-- ==== Sys2Proof/Laws/Store.lean ====
section
/-! SUPPORT. Sparse tables: reading after setting, and the canonical form that every table operation keeps. -/

namespace Sys2Proof.Machine

variable {α : Type}

@[simp] theorem Store.get_nil (d : Nat → α) (k : Nat) : Store.get d k [] = d k := rfl

theorem Store.get_drop_ne (d : Nat → α) {k k' : Nat} (h : k' ≠ k) (m : Store α) : Store.get d k' (Store.drop k m) = Store.get d k' m := by
  induction m with
  | nil => rfl
  | cons p r ih =>
    obtain ⟨q, v⟩ := p
    by_cases hq : q = k
    · subst hq
      have : Store.drop q ((q, v) :: r) = Store.drop q r := by simp [Store.drop]
      rw [this, ih]
      simp [Store.get, Ne.symm h]
    · have : Store.drop k ((q, v) :: r) = (q, v) :: Store.drop k r := by simp [Store.drop, hq]
      rw [this]
      simp only [Store.get, ih]

theorem Store.get_drop_self (d : Nat → α) (k : Nat) (m : Store α) : Store.get d k (Store.drop k m) = d k := by
  induction m with
  | nil => rfl
  | cons p r ih =>
    obtain ⟨q, v⟩ := p
    by_cases hq : q = k
    · have : Store.drop k ((q, v) :: r) = Store.drop k r := by simp [Store.drop, hq]
      rw [this, ih]
    · have : Store.drop k ((q, v) :: r) = (q, v) :: Store.drop k r := by simp [Store.drop, hq]
      rw [this]
      simp [Store.get, hq, ih]

theorem Store.get_put_ne (d : Nat → α) {k k' : Nat} (h : k' ≠ k) (v : α) (m : Store α) :
    Store.get d k' (Store.put k v m) = Store.get d k' m := by
  induction m with
  | nil => simp [Store.put, Store.get, Ne.symm h]
  | cons p r ih =>
    obtain ⟨q, w⟩ := p
    unfold Store.put
    split
    · simp [Store.get, Ne.symm h]
    · simp only [Store.get, ih]

theorem Store.get_put_self (d : Nat → α) (k : Nat) (v : α) (m : Store α) (h : ∀ p ∈ m, p.1 ≠ k) :
    Store.get d k (Store.put k v m) = v := by
  induction m with
  | nil => simp [Store.put, Store.get]
  | cons p r ih =>
    obtain ⟨q, w⟩ := p
    have hq : q ≠ k := h (q, w) (by simp)
    unfold Store.put
    split
    · simp [Store.get]
    · simp only [Store.get, hq, if_false]
      exact ih fun p hp => h p (by simp [hp])

theorem Store.keys_drop (k : Nat) (m : Store α) : ∀ p ∈ Store.drop k m, p.1 ≠ k := by
  intro p hp
  simpa using (List.mem_filter.mp hp).2

/-- A key reads as what was last set there. -/
@[simp] theorem Store.get_set_self [DecidableEq α] (d : Nat → α) (k : Nat) (v : α) (m : Store α) :
    Store.get d k (Store.set d k v m) = v := by
  unfold Store.set
  split
  · next h => rw [Store.get_drop_self, h]
  · exact Store.get_put_self d k v _ (Store.keys_drop k m)

/-- Setting a key leaves every other key as it was. -/
theorem Store.get_set_ne [DecidableEq α] (d : Nat → α) {k k' : Nat} (h : k' ≠ k) (v : α) (m : Store α) :
    Store.get d k' (Store.set d k v m) = Store.get d k' m := by
  unfold Store.set
  split
  · exact Store.get_drop_ne d h m
  · rw [Store.get_put_ne d h, Store.get_drop_ne d h]

theorem Store.get_set [DecidableEq α] (d : Nat → α) (k k' : Nat) (v : α) (m : Store α) :
    Store.get d k' (Store.set d k v m) = if k' = k then v else Store.get d k' m := by
  split
  · next h => rw [h, Store.get_set_self]
  · next h => exact Store.get_set_ne d h v m

/-! ### The canonical form -/

@[simp] theorem Store.wf_nil (d : Nat → α) : Store.Wf d ([] : Store α) := by simp [Store.Wf]

theorem Store.wf_cons (d : Nat → α) (k : Nat) (v : α) (r : Store α) :
    Store.Wf d ((k, v) :: r) ↔ (∀ p ∈ r, k < p.1) ∧ v ≠ d k ∧ Store.Wf d r := by
  simp only [Store.Wf, List.map_cons, List.pairwise_cons, List.mem_map, List.mem_cons, forall_exists_index, and_imp]
  constructor
  · rintro ⟨⟨h1, h2⟩, h3⟩
    exact ⟨fun p hp => h1 p.1 p hp rfl, h3 (k, v) (Or.inl rfl), h2, fun p hp => h3 p (Or.inr hp)⟩
  · rintro ⟨h1, h2, h3, h4⟩
    refine ⟨⟨fun a p hp e => e ▸ h1 p hp, h3⟩, ?_⟩
    rintro p (rfl | hp)
    · exact h2
    · exact h4 p hp

theorem Store.wf_filter (d : Nat → α) (f : Nat × α → Bool) (m : Store α) (h : Store.Wf d m) : Store.Wf d (m.filter f) := by
  induction m with
  | nil => exact h
  | cons p r ih =>
    obtain ⟨k, v⟩ := p
    obtain ⟨h1, h2, h3⟩ := (Store.wf_cons d k v r).mp h
    simp only [List.filter_cons]
    split
    · refine (Store.wf_cons d k v _).mpr ⟨fun p hp => h1 p (List.mem_filter.mp hp).1, h2, ih h3⟩
    · exact ih h3

theorem Store.wf_drop (d : Nat → α) (k : Nat) (m : Store α) (h : Store.Wf d m) : Store.Wf d (Store.drop k m) :=
  Store.wf_filter d _ m h

theorem Store.mem_put (k : Nat) (v : α) (m : Store α) (p : Nat × α) : p ∈ Store.put k v m ↔ p = (k, v) ∨ p ∈ m := by
  induction m with
  | nil => simp [Store.put]
  | cons q r ih =>
    obtain ⟨k', v'⟩ := q
    unfold Store.put
    split
    · simp
    · simp only [List.mem_cons, ih]
      tauto

theorem Store.wf_put (d : Nat → α) (k : Nat) (v : α) (m : Store α) (hv : v ≠ d k) (hk : ∀ p ∈ m, p.1 ≠ k) (h : Store.Wf d m) :
    Store.Wf d (Store.put k v m) := by
  induction m with
  | nil => exact (Store.wf_cons d k v []).mpr ⟨by simp, hv, h⟩
  | cons q r ih =>
    obtain ⟨k', v'⟩ := q
    obtain ⟨h1, h2, h3⟩ := (Store.wf_cons d k' v' r).mp h
    have hne : k' ≠ k := hk (k', v') (by simp)
    unfold Store.put
    split
    · next hlt =>
      refine (Store.wf_cons d k v _).mpr ⟨?_, hv, h⟩
      rintro p (_ | ⟨_, hp⟩)
      · exact hlt
      · exact lt_trans hlt (h1 p hp)
    · next hge =>
      refine (Store.wf_cons d k' v' _).mpr ⟨?_, h2, ih (fun p hp => hk p (by simp [hp])) h3⟩
      intro p hp
      rcases (Store.mem_put k v r p).mp hp with rfl | hp
      · exact lt_of_le_of_ne (Nat.le_of_not_lt hge) hne
      · exact h1 p hp

/-- Setting a key keeps the canonical form. -/
theorem Store.wf_set [DecidableEq α] (d : Nat → α) (k : Nat) (v : α) (m : Store α) (h : Store.Wf d m) :
    Store.Wf d (Store.set d k v m) := by
  unfold Store.set
  split
  · exact Store.wf_drop d k m h
  · next hv => exact Store.wf_put d k v _ hv (Store.keys_drop k m) (Store.wf_drop d k m h)

/-! ### Bytes of memory -/

/-- Writing bytes keeps a memory canonical. -/
theorem writeBytes_wf (m : Store Byte) (a : Nat) (bs : List Byte) (h : Memory.wf m) : Memory.wf (writeBytes m a bs) := by
  induction bs generalizing m a with
  | nil => exact h
  | cons b r ih => exact ih _ _ (Store.wf_set _ a b m h)

/-- Writing bytes leaves every byte outside them as it was. -/
theorem get_writeBytes_out (m : Store Byte) (a : Nat) (bs : List Byte) (x : Nat) (h : x < a ∨ a + bs.length ≤ x) :
    Store.get (fun _ => 0) x (writeBytes m a bs) = Store.get (fun _ => 0) x m := by
  induction bs generalizing m a with
  | nil => rfl
  | cons b r ih =>
    have hx : x ≠ a := by simp only [List.length_cons] at h; omega
    rw [writeBytes, ih]
    · exact Store.get_set_ne _ hx b m
    · simp only [List.length_cons] at h; omega

/-- A written byte reads as what was written. -/
theorem get_writeBytes_in (m : Store Byte) (a : Nat) (bs : List Byte) (i : Nat) (h : i < bs.length) :
    Store.get (fun _ => 0) (a + i) (writeBytes m a bs) = bs[i] := by
  induction bs generalizing m a i with
  | nil => simp at h
  | cons b r ih =>
    cases i with
    | zero =>
      rw [writeBytes, get_writeBytes_out _ _ _ _ (Or.inl (by omega))]
      simp
    | succ i =>
      have := ih (Store.set (fun _ => 0) a b m) (a + 1) i (by simpa using h)
      rw [writeBytes, show a + (i + 1) = a + 1 + i by omega, this]
      rfl

/-- Reading back the bytes just written gives them. -/
theorem readBytes_writeBytes (m : Store Byte) (a : Nat) (bs : List Byte) : readBytes (writeBytes m a bs) a bs.length = bs := by
  have key : ∀ (n : Nat) (b : Nat) (l : List Byte) (m' : Store Byte), n = l.length →
      (∀ i (hi : i < l.length), Store.get (fun _ => 0) (b + i) m' = l[i]) → readBytes m' b n = l := by
    intro n
    induction n with
    | zero => intro b l m' hn _; symm at hn; rw [List.length_eq_zero_iff] at hn; subst hn; rfl
    | succ n ih =>
      intro b l m' hn hl
      cases l with
      | nil => simp at hn
      | cons x r =>
        simp only [readBytes]
        have h0 := hl 0 (by simp)
        simp only [Nat.add_zero, List.getElem_cons_zero] at h0
        rw [h0, ih (b + 1) r m' (by simpa using hn)]
        intro i hi
        have := hl (i + 1) (by simpa using hi)
        simpa [show b + 1 + i = b + (i + 1) by omega] using this
  exact key bs.length a bs _ rfl fun i hi => get_writeBytes_in m a bs i hi

end Sys2Proof.Machine
end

○ ○ ○

Print exactly the lines above, between the one holding "next hlt =>" and the one holding "canonical form. -/", inclusive, and nothing besides.

Your solution:
    · next hlt =>
      refine (Store.wf_cons d k v _).mpr ⟨?_, hv, h⟩
      rintro p (_ | ⟨_, hp⟩)
      · exact hlt
      · exact lt_trans hlt (h1 p hp)
    · next hge =>
      refine (Store.wf_cons d k' v' _).mpr ⟨?_, h2, ih (fun p hp => hk p (by simp [hp])) h3⟩
      intro p hp
      rcases (Store.mem_put k v r p).mp hp with rfl | hp
      · exact lt_of_le_of_ne (Nat.le_of_not_lt hge) hne
      · exact h1 p hp

/-- Setting a key keeps the canonical form. -/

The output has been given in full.